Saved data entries
..............................
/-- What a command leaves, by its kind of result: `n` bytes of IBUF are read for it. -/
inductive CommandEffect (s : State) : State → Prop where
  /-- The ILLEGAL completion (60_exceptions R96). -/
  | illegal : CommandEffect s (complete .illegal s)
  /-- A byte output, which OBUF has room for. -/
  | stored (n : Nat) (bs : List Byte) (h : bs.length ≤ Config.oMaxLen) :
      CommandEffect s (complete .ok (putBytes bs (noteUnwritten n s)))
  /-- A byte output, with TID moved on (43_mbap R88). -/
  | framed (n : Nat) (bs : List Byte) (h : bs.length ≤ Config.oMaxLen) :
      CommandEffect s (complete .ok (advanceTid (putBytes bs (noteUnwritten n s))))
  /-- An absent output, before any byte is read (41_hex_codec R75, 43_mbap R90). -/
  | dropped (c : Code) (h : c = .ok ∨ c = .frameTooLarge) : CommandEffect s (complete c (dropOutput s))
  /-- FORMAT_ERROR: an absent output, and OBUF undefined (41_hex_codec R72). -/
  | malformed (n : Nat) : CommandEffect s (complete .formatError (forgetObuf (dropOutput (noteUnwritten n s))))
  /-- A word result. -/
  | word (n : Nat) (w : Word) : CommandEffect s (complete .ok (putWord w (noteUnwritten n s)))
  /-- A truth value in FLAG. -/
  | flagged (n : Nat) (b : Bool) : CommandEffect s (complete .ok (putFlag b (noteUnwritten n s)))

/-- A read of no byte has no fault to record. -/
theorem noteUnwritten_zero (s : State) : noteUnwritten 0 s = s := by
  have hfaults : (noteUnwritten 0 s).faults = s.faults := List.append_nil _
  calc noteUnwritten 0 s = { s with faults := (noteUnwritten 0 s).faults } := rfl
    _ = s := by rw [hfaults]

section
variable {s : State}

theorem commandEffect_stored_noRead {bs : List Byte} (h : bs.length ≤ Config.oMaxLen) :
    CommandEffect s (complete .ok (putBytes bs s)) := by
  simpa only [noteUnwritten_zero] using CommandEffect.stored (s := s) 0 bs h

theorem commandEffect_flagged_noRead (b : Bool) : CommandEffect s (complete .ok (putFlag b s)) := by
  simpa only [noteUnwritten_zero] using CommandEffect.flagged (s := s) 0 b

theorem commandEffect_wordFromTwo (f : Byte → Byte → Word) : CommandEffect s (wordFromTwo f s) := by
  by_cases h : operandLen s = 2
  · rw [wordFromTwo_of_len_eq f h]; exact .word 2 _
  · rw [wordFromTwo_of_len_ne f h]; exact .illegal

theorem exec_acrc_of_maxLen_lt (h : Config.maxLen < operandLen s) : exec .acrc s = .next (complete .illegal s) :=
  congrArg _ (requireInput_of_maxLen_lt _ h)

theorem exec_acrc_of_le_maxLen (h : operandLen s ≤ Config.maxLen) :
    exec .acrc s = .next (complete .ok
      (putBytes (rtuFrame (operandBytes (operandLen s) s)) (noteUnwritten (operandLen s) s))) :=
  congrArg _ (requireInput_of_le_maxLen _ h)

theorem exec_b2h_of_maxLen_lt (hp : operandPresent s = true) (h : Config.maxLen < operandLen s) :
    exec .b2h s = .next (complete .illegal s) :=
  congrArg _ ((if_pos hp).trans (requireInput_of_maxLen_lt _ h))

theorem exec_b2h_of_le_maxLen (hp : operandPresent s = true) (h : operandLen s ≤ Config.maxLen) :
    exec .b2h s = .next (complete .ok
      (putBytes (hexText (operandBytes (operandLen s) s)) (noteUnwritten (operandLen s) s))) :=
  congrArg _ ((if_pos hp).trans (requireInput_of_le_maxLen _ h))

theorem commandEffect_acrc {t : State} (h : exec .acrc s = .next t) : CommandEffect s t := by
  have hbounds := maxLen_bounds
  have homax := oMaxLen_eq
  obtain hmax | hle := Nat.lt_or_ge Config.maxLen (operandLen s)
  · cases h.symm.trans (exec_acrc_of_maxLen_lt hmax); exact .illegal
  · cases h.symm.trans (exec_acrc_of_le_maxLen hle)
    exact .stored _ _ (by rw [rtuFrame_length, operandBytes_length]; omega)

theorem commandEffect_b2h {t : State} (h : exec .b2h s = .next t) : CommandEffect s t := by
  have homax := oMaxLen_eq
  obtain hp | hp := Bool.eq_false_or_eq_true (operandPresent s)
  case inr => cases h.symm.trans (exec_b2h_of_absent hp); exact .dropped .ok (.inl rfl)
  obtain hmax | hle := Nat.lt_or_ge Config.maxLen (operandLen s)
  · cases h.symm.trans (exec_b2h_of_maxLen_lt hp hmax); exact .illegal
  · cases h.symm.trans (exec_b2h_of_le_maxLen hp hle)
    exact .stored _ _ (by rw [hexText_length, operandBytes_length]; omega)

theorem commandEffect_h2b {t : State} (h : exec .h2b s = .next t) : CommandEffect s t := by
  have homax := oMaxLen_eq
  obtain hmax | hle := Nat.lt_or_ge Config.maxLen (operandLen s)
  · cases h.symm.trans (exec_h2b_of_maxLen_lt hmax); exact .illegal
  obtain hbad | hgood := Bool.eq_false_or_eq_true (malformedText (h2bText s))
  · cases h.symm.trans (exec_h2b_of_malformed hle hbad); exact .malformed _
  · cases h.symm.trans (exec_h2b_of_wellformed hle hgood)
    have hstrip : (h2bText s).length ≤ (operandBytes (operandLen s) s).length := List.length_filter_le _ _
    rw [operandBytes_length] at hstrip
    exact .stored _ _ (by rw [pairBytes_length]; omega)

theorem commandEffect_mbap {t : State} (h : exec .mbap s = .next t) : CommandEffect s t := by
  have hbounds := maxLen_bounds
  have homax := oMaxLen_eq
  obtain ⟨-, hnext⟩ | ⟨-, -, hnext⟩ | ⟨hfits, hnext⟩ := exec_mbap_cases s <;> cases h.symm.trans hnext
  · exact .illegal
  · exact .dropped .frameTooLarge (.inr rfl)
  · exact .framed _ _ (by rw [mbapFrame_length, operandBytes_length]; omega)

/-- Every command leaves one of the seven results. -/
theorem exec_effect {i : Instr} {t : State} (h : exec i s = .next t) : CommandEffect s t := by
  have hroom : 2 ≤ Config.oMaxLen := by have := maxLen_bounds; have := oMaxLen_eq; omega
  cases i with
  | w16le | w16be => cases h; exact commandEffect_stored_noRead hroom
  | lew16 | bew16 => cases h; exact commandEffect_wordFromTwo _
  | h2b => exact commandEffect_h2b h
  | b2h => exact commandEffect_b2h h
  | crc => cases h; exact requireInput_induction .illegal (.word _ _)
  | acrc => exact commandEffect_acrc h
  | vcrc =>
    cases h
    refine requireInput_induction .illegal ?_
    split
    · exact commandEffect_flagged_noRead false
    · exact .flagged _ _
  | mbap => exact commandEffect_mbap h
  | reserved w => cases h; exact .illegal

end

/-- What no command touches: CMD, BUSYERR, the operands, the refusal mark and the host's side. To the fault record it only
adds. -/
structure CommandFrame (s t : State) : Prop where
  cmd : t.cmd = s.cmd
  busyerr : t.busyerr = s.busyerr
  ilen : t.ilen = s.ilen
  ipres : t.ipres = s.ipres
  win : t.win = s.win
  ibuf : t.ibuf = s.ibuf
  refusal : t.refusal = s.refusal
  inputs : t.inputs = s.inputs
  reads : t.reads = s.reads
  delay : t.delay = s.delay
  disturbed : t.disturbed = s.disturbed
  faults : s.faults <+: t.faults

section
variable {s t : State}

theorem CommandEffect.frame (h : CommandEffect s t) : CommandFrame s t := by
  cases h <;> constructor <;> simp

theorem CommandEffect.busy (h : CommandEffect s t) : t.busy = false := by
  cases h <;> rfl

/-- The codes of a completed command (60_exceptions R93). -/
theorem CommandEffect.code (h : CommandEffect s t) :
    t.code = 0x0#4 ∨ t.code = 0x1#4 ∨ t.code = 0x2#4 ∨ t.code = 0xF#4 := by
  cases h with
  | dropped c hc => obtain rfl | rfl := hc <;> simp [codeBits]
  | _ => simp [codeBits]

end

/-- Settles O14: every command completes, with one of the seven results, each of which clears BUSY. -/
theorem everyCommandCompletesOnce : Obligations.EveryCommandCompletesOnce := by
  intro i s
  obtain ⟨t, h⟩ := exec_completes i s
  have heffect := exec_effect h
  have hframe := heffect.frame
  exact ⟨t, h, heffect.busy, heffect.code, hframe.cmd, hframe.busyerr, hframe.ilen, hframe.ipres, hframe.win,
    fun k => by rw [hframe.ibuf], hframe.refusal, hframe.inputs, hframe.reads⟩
..............................
Beginning with the first line above, could you copy every line exactly, up to and including the one with "word result. -/"?

/-- What a command leaves, by its kind of result: `n` bytes of IBUF are read for it. -/
inductive CommandEffect (s : State) : State → Prop where
  /-- The ILLEGAL completion (60_exceptions R96). -/
  | illegal : CommandEffect s (complete .illegal s)
  /-- A byte output, which OBUF has room for. -/
  | stored (n : Nat) (bs : List Byte) (h : bs.length ≤ Config.oMaxLen) :
      CommandEffect s (complete .ok (putBytes bs (noteUnwritten n s)))
  /-- A byte output, with TID moved on (43_mbap R88). -/
  | framed (n : Nat) (bs : List Byte) (h : bs.length ≤ Config.oMaxLen) :
      CommandEffect s (complete .ok (advanceTid (putBytes bs (noteUnwritten n s))))
  /-- An absent output, before any byte is read (41_hex_codec R75, 43_mbap R90). -/
  | dropped (c : Code) (h : c = .ok ∨ c = .frameTooLarge) : CommandEffect s (complete c (dropOutput s))
  /-- FORMAT_ERROR: an absent output, and OBUF undefined (41_hex_codec R72). -/
  | malformed (n : Nat) : CommandEffect s (complete .formatError (forgetObuf (dropOutput (noteUnwritten n s))))
  /-- A word result. -/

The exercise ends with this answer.